La firma del contratto tra l’associazione di promozione sociale presieduta da Prince Howlader, 33 anni, e l’erede dei proprietari dell’ex segheria Rosso della quale sono rimasti solo dei ruderi, risale al 30 luglio scorso, nello studio del notaio Furio Gelletti di Monfalcone (curiosa coincidenza, tra l’altro, visto che proprio Monfalcone vive da anni la non facile convivenza tra italiani e migranti bengalesi, perlopiù impiegati anche lì in Fincantieri, ed è di Monfalcone anche Anna Maria Cisint, l’europarlamentare della Lega che sta dando battaglia al progetto di Howlader anche con un esposto alla guardia di finanza).


Bisogna allora andare all’articolo 5 del contratto di 12 pagine per “parlare di soldi”: confermato il costo di un milione e 500mila euro di cui 150mila erano già stati versati nel marzo del 2025 dai bengalesi con la firma del contratto preliminare dopo il quale è iniziata la progettazione della moschea.

Il 30 luglio scorso, al momento dell’acquisto, i “Giovani per l’umanità” staccano anche un assegno da 40mila euro, riducendo a un milione 310mila euro la parte restante da versare. E qui scattano dieci rate da onorare fino al 31 dicembre 2028, con la prossima prevista per il 10 settembre da 60mila euro, una da 125mila euro entro il 31 dicembre 2026 per proseguire con le successive che, dalla quinta in poi, saranno tutte di 150mila euro ciascuna, il tutto comunque senza interessi. 


Compravendita condizionata, cosa vuol dire

Come detto, però, si tratta di una “compravendita condizionata” che prevede, come precisa l’atto notarile, che con “il mancato pagamento di una o più rate che superino complessivamente l’ottava parte del corrispettivo di vendita (pari a 187.500 euro, ndr.), il contratto si intenderà automaticamente risolto”, con l’erede dell’ex segheria che tornerà in possesso del terreno “trattenendo quanto già percepito a titolo di penale o di indennizzo”.

La clausola che esclude opere edilizie fino al 2028

Ma non basta, perché l’altra condizione risolutiva fissata obbliga i “Giovani per l’umanità” «a non modificare lo stato dei luoghi, né intervenire sul medesimo o intraprendere opere edilizie, salva la demolizione del fabbricato esistente». E, visto che l’ultima rata scatterà il 31 dicembre 2028, questo significa che fino a questa data non potrà essere posato neanche un mattone della moschea, se mai si potrà fare.

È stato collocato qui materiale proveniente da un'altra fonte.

/-! ### takeFault -/

@[simp] theorem State.takeFault_gprs (e : Fault) (s : State) : (State.takeFault e s).gprs = s.gprs := rfl
@[simp] theorem State.takeFault_ixrs (e : Fault) (s : State) : (State.takeFault e s).ixrs = s.ixrs := rfl
@[simp] theorem State.takeFault_frs (e : Fault) (s : State) : (State.takeFault e s).frs = s.frs := rfl
@[simp] theorem State.takeFault_cc (e : Fault) (s : State) : (State.takeFault e s).cc = s.cc := rfl
@[simp] theorem State.takeFault_carry (e : Fault) (s : State) : (State.takeFault e s).carry = s.carry := rfl
@[simp] theorem State.takeFault_pc (e : Fault) (s : State) : (State.takeFault e s).pc = s.pc := rfl
@[simp] theorem State.takeFault_ir (e : Fault) (s : State) : (State.takeFault e s).ir = s.ir := rfl
@[simp] theorem State.takeFault_mar (e : Fault) (s : State) : (State.takeFault e s).mar = s.mar := rfl
@[simp] theorem State.takeFault_mbr (e : Fault) (s : State) : (State.takeFault e s).mbr = s.mbr := rfl
@[simp] theorem State.takeFault_mem (e : Fault) (s : State) : (State.takeFault e s).mem = s.mem := rfl
@[simp] theorem State.takeFault_cache (e : Fault) (s : State) : (State.takeFault e s).cache = s.cache := rfl
@[simp] theorem State.takeFault_bht (e : Fault) (s : State) : (State.takeFault e s).bht = s.bht := rfl
@[simp] theorem State.takeFault_predictions (e : Fault) (s : State) : (State.takeFault e s).predictions = s.predictions := rfl
@[simp] theorem State.takeFault_correct (e : Fault) (s : State) : (State.takeFault e s).correct = s.correct := rfl
@[simp] theorem State.takeFault_pending (e : Fault) (s : State) : (State.takeFault e s).pending = s.pending := rfl
@[simp] theorem State.takeFault_icount (e : Fault) (s : State) : (State.takeFault e s).icount = s.icount := rfl
@[simp] theorem State.takeFault_refused (e : Fault) (s : State) : (State.takeFault e s).refused = s.refused := rfl
@[simp] theorem State.takeFault_status (e : Fault) (s : State) : (State.takeFault e s).status = s.status := rfl

/-! ### takeRefusal -/

@[simp] theorem State.takeRefusal_gprs (r : Refusal) (s : State) : (State.takeRefusal r s).gprs = s.gprs := rfl
@[simp] theorem State.takeRefusal_ixrs (r : Refusal) (s : State) : (State.takeRefusal r s).ixrs = s.ixrs := rfl
@[simp] theorem State.takeRefusal_frs (r : Refusal) (s : State) : (State.takeRefusal r s).frs = s.frs := rfl
@[simp] theorem State.takeRefusal_cc (r : Refusal) (s : State) : (State.takeRefusal r s).cc = s.cc := rfl
@[simp] theorem State.takeRefusal_carry (r : Refusal) (s : State) : (State.takeRefusal r s).carry = s.carry := rfl
@[simp] theorem State.takeRefusal_pc (r : Refusal) (s : State) : (State.takeRefusal r s).pc = s.pc := rfl
@[simp] theorem State.takeRefusal_ir (r : Refusal) (s : State) : (State.takeRefusal r s).ir = s.ir := rfl
@[simp] theorem State.takeRefusal_mar (r : Refusal) (s : State) : (State.takeRefusal r s).mar = s.mar := rfl
@[simp] theorem State.takeRefusal_mbr (r : Refusal) (s : State) : (State.takeRefusal r s).mbr = s.mbr := rfl
@[simp] theorem State.takeRefusal_mem (r : Refusal) (s : State) : (State.takeRefusal r s).mem = s.mem := rfl
@[simp] theorem State.takeRefusal_cache (r : Refusal) (s : State) : (State.takeRefusal r s).cache = s.cache := rfl
@[simp] theorem State.takeRefusal_bht (r : Refusal) (s : State) : (State.takeRefusal r s).bht = s.bht := rfl
@[simp] theorem State.takeRefusal_predictions (r : Refusal) (s : State) : (State.takeRefusal r s).predictions = s.predictions := rfl
@[simp] theorem State.takeRefusal_correct (r : Refusal) (s : State) : (State.takeRefusal r s).correct = s.correct := rfl
@[simp] theorem State.takeRefusal_pending (r : Refusal) (s : State) : (State.takeRefusal r s).pending = s.pending := rfl
@[simp] theorem State.takeRefusal_icount (r : Refusal) (s : State) : (State.takeRefusal r s).icount = s.icount := rfl
@[simp] theorem State.takeRefusal_faults (r : Refusal) (s : State) : (State.takeRefusal r s).faults = s.faults := rfl
@[simp] theorem State.takeRefusal_status (r : Refusal) (s : State) : (State.takeRefusal r s).status = s.status := rfl

/-! ### advance -/

@[simp] theorem State.advance_gprs (a : Address) (s : State) : (State.advance a s).gprs = s.gprs := rfl
@[simp] theorem State.advance_ixrs (a : Address) (s : State) : (State.advance a s).ixrs = s.ixrs := rfl
@[simp] theorem State.advance_frs (a : Address) (s : State) : (State.advance a s).frs = s.frs := rfl
@[simp] theorem State.advance_cc (a : Address) (s : State) : (State.advance a s).cc = s.cc := rfl
@[simp] theorem State.advance_carry (a : Address) (s : State) : (State.advance a s).carry = s.carry := rfl
@[simp] theorem State.advance_mem (a : Address) (s : State) : (State.advance a s).mem = s.mem := rfl
@[simp] theorem State.advance_cache (a : Address) (s : State) : (State.advance a s).cache = s.cache := rfl
@[simp] theorem State.advance_bht (a : Address) (s : State) : (State.advance a s).bht = s.bht := rfl
@[simp] theorem State.advance_predictions (a : Address) (s : State) : (State.advance a s).predictions = s.predictions := rfl
@[simp] theorem State.advance_correct (a : Address) (s : State) : (State.advance a s).correct = s.correct := rfl
@[simp] theorem State.advance_runState (a : Address) (s : State) : (State.advance a s).runState = s.runState := rfl
@[simp] theorem State.advance_pending (a : Address) (s : State) : (State.advance a s).pending = s.pending := rfl
@[simp] theorem State.advance_icount (a : Address) (s : State) : (State.advance a s).icount = s.icount := rfl
@[simp] theorem State.advance_faults (a : Address) (s : State) : (State.advance a s).faults = s.faults := rfl
@[simp] theorem State.advance_refused (a : Address) (s : State) : (State.advance a s).refused = s.refused := rfl
@[simp] theorem State.advance_status (a : Address) (s : State) : (State.advance a s).status = s.status := rfl

/-! ### counted -/

@[simp] theorem State.counted_gprs (s : State) : (State.counted s).gprs = s.gprs := rfl
@[simp] theorem State.counted_ixrs (s : State) : (State.counted s).ixrs = s.ixrs := rfl
@[simp] theorem State.counted_frs (s : State) : (State.counted s).frs = s.frs := rfl
@[simp] theorem State.counted_cc (s : State) : (State.counted s).cc = s.cc := rfl
@[simp] theorem State.counted_carry (s : State) : (State.counted s).carry = s.carry := rfl
@[simp] theorem State.counted_pc (s : State) : (State.counted s).pc = s.pc := rfl
@[simp] theorem State.counted_ir (s : State) : (State.counted s).ir = s.ir := rfl
@[simp] theorem State.counted_mar (s : State) : (State.counted s).mar = s.mar := rfl
@[simp] theorem State.counted_mbr (s : State) : (State.counted s).mbr = s.mbr := rfl
@[simp] theorem State.counted_mem (s : State) : (State.counted s).mem = s.mem := rfl
@[simp] theorem State.counted_cache (s : State) : (State.counted s).cache = s.cache := rfl
@[simp] theorem State.counted_bht (s : State) : (State.counted s).bht = s.bht := rfl
@[simp] theorem State.counted_predictions (s : State) : (State.counted s).predictions = s.predictions := rfl
@[simp] theorem State.counted_correct (s : State) : (State.counted s).correct = s.correct := rfl
@[simp] theorem State.counted_runState (s : State) : (State.counted s).runState = s.runState := rfl
@[simp] theorem State.counted_pending (s : State) : (State.counted s).pending = s.pending := rfl
@[simp] theorem State.counted_faults (s : State) : (State.counted s).faults = s.faults := rfl
@[simp] theorem State.counted_refused (s : State) : (State.counted s).refused = s.refused := rfl
@[simp] theorem State.counted_status (s : State) : (State.counted s).status = s.status := rfl
@[simp] theorem State.counted_icount (s : State) : (State.counted s).icount = s.icount + 1 := rfl

/-! ### Values written -/

@[simp] theorem State.gpr_setGpr (r q : BitVec 2) (v : Word) (s : State) :
    (State.setGpr r v s).gpr q = if q = r then v else s.gpr q := by
  unfold State.gpr State.setGpr
  by_cases h : q = r
  · subst h; simp
  · have hn : (r.toFin : Nat) ≠ (q.toFin : Nat) := fun hh => h (BitVec.eq_of_toNat_eq (by simpa using hh.symm))
    simpa [h] using Vector.getElem_set_ne (xs := s.gprs) (x := v) r.toFin.isLt q.toFin.isLt hn

@[simp] theorem State.ixr_setIxr (x y : IndexReg) (v : Word) (s : State) :
    (State.setIxr x v s).ixr y = if y = x then v else s.ixr y := by
  cases x <;> cases y <;> rfl

@[simp] theorem State.fr_setFr (f g : FloatReg) (v : Word) (s : State) :
    (State.setFr f v s).fr g = if g = f then v else s.fr g := by
  cases f <;> cases g <;> rfl

/-- The accessors read one field each. -/
theorem State.gpr_congr {s t : State} (h : t.gprs = s.gprs) (r : BitVec 2) : t.gpr r = s.gpr r := by
  unfold State.gpr; rw [h]

theorem State.ixr_congr {s t : State} (h : t.ixrs = s.ixrs) (x : IndexReg) : t.ixr x = s.ixr x := by
  cases x <;> simp [State.ixr, h]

Cambio di destinazione d'uso

Infine, sempre in caso di risoluzione del contratto, c’è la partita del possibile cambio di destinazione d’uso: se il Comune lo concederà (facendo così perdere parte del valore del terreno che ora è ad uso produttivo), il venditore potrà rientrare in possesso del terreno e trattenersi 600mila euro, che scenderanno a 350mila se non ci saranno varianti.


Le denunce

Insomma, tutto studiato nei particolari, mentre si infiamma lo scontro tra Prince Howlader e Anna Maria Cisint. Il primo ha annunciato una denuncia per “istigazione all’odio razziale, islamofobia e razzismo” nei confronti dell’europarlamentare del Carroccio ed ex sindaca di Monfalcone, alla quale Cisint ieri ha già risposto: «Mi minacciano? Ovviamente non farò neanche mezzo passo indietro. Devono pubblicare i bilanci, come tutti. Li abbiamo beccati in flagrante a violare la legge e il loro stesso statuto e ora sono passati alle minacce, tentando di silenziarmi. D’altronde questo è ciò che succede quando si pretende legalità dall’islam radicale - replica l’europarlamentare -. La loro è una strategia ben precisa: si chiama “islam politico”, ossia l’uso politico della religione per raggiungere i propri obiettivi, insinuarsi nella nostra società e nelle nostre istituzioni e aggirare le regole a proprio piacimento».